Hightouch raises $80 million for AI-powered marketing tools. Hightouch has raised $80 million for its platform to allow sales, marketing, and customer service teams to synchronize data warehouses and other locations, along with AI agents. Sapphire Ventures led the funding round with NVC, Amplify Ventures, ICONIQ Growth, Bain Capital Ventures, and Y Combinator. The funding will additionally advance Hightouch’s technology, business development, and hiring.

Home page of Hightouch

Hightouch

Sprout Social launches rebranded influencer marketing platform. Sprout Social, a social media management platform, has launched its rebranded influencer marketing portal, called Sprout Social Influencer Marketing, formerly Tagger Media. Influencer Marketing is designed to make discovering influencers and executing campaigns more efficient and intuitive. Sprout Social says Influencer Marketing equips brands with AI-powered insights and advanced analytics to help identify the right influencers, build authentic partnerships, and maximize campaign performance.

Commerce platform MarketLeap raises $8 million. MarketLeap, a platform to simplify and scale direct-to-consumer ecommerce, has announced an $8 million Series A funding round led by Smedvig Ventures, with participation from Expon Capital and Motier Ventures. MarketLeap offers customers a platform that uses AI-powered automation to navigate the complexities of marketplace operations and backend management. MarketLeap says the funding will facilitate more automation across multiple functions and enhance analytics capabilities.

Swap and Signifyd partner to empower brands with global commerce. Swap, an ecommerce tool that consolidates global operations, has announced a strategic partnership with Signifyd, a provider of fraud and abuse prevention. According to the companies, merchants can scale internationally by streamlining cross-border logistics and compliance through Swap and mitigating fraud risk through Signifyd. Signifyd’s AI-powered fraud detection protects checkout conversion by approving more legitimate transactions while blocking fraudulent ones.

Home page of Signifyd

Signifyd

Locafy introduces Localizer to boost local search visibility. Locafy, a provider of location-based digital marketing capabilities, has launched Localizer to help businesses improve their online visibility and rank higher in local search results. According to Locafy, Localizer distributes across more than 120 platforms, deploys optimized landing pages, optimizes Google Business Profiles, applies search optimization technology to boost local pack rankings, and produces content to target key search intent categories.
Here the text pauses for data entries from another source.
@[simp] theorem State.suspend_wf (s : State) (m : Msg) (r : Resting) (hw : Memory.wf s.mem = true) :
    Memory.wf (State.suspend s m r).mem = true := by
  unfold State.suspend
  try dsimp only
  repeat' split
  all_goals first | exact hw | (simp (maxDischargeDepth := 12) [hw]; done) | (simp_all (maxDischargeDepth := 12); done)

theorem State.send_next_wf (s : State) (d a : Reg) (pri : Bool) (t : State) (hw : Memory.wf s.mem = true)
    (h : State.send s d a pri = .next t) : Memory.wf t.mem = true := by
  unfold State.send at h
  try dsimp only at h
  try unfold State.stall at h
  repeat' split at h
  all_goals first
    | exact State.load_out_wf hw (by cases h; assumption)
    | (have h2 := State.load_got_wf hw (by assumption); cases h; simp [h2]; done)
    | (cases h; first | exact hw | (simp (maxDischargeDepth := 12) [hw]; done) | (simp_all (maxDischargeDepth := 12); done))

theorem State.arriveAt_next_wf (s : State) (a : Reg) (rlx : Bool) (t : State) (hw : Memory.wf s.mem = true)
    (h : State.arriveAt s a rlx = .next t) : Memory.wf t.mem = true := by
  unfold State.arriveAt at h
  try dsimp only at h
  try unfold State.stall at h
  repeat' split at h
  all_goals first
    | exact State.load_out_wf hw (by cases h; assumption)
    | (have h2 := State.load_got_wf hw (by assumption); cases h; simp [h2]; done)
    | (cases h; first | exact hw | (simp (maxDischargeDepth := 12) [hw]; done) | (simp_all (maxDischargeDepth := 12); done))

theorem State.suspTask_next_wf (s : State) (target : Dword) (t : State) (hw : Memory.wf s.mem = true)
    (h : State.suspTask s target = .next t) : Memory.wf t.mem = true := by
  unfold State.suspTask at h
  try dsimp only at h
  try unfold State.stall at h
  repeat' split at h
  all_goals first
    | exact State.load_out_wf hw (by cases h; assumption)
    | (have h2 := State.load_got_wf hw (by assumption); cases h; simp [h2]; done)
    | (cases h; first | exact hw | (simp (maxDischargeDepth := 12) [hw]; done) | (simp_all (maxDischargeDepth := 12); done))

theorem State.convert_next_wf (s : State) (t : State) (hw : Memory.wf s.mem = true)
    (h : State.convert s = .next t) : Memory.wf t.mem = true := by
  unfold State.convert at h
  try dsimp only at h
  try unfold State.stall at h
  repeat' split at h
  all_goals first
    | exact State.load_out_wf hw (by cases h; assumption)
    | (have h2 := State.load_got_wf hw (by assumption); cases h; simp [h2]; done)
    | (cases h; first | exact hw | (simp (maxDischargeDepth := 12) [hw]; done) | (simp_all (maxDischargeDepth := 12); done))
Wyrld lands €1 million for social commerce with content creators and influencers. Hamburg-based startup Wyrld has secured €1.0 million ($1.04 million) in pre-seed funding to launch a social commerce platform and blend traditional ecommerce with the creator economy. Wyrld says it offers content creators and brands a direct way to market and sell products while it handles logistics and customer support. Set to launch this year, Wyrld is being tested by influencers and select brands.

Gupshup launches AI Agents for businesses. Gupshup, a conversational AI platform, has launched its AI Agent Library, a suite of pre-built and customizable AI agents. Gupshup says its AI agents can handle inbound queries and outbound notifications, reminders, and alerts. The agents leverage large-language models to engage in natural language conversations with the user. The agents integrate with relevant backend tools, such as catalogs, CRMs, ticketing systems, and calendars.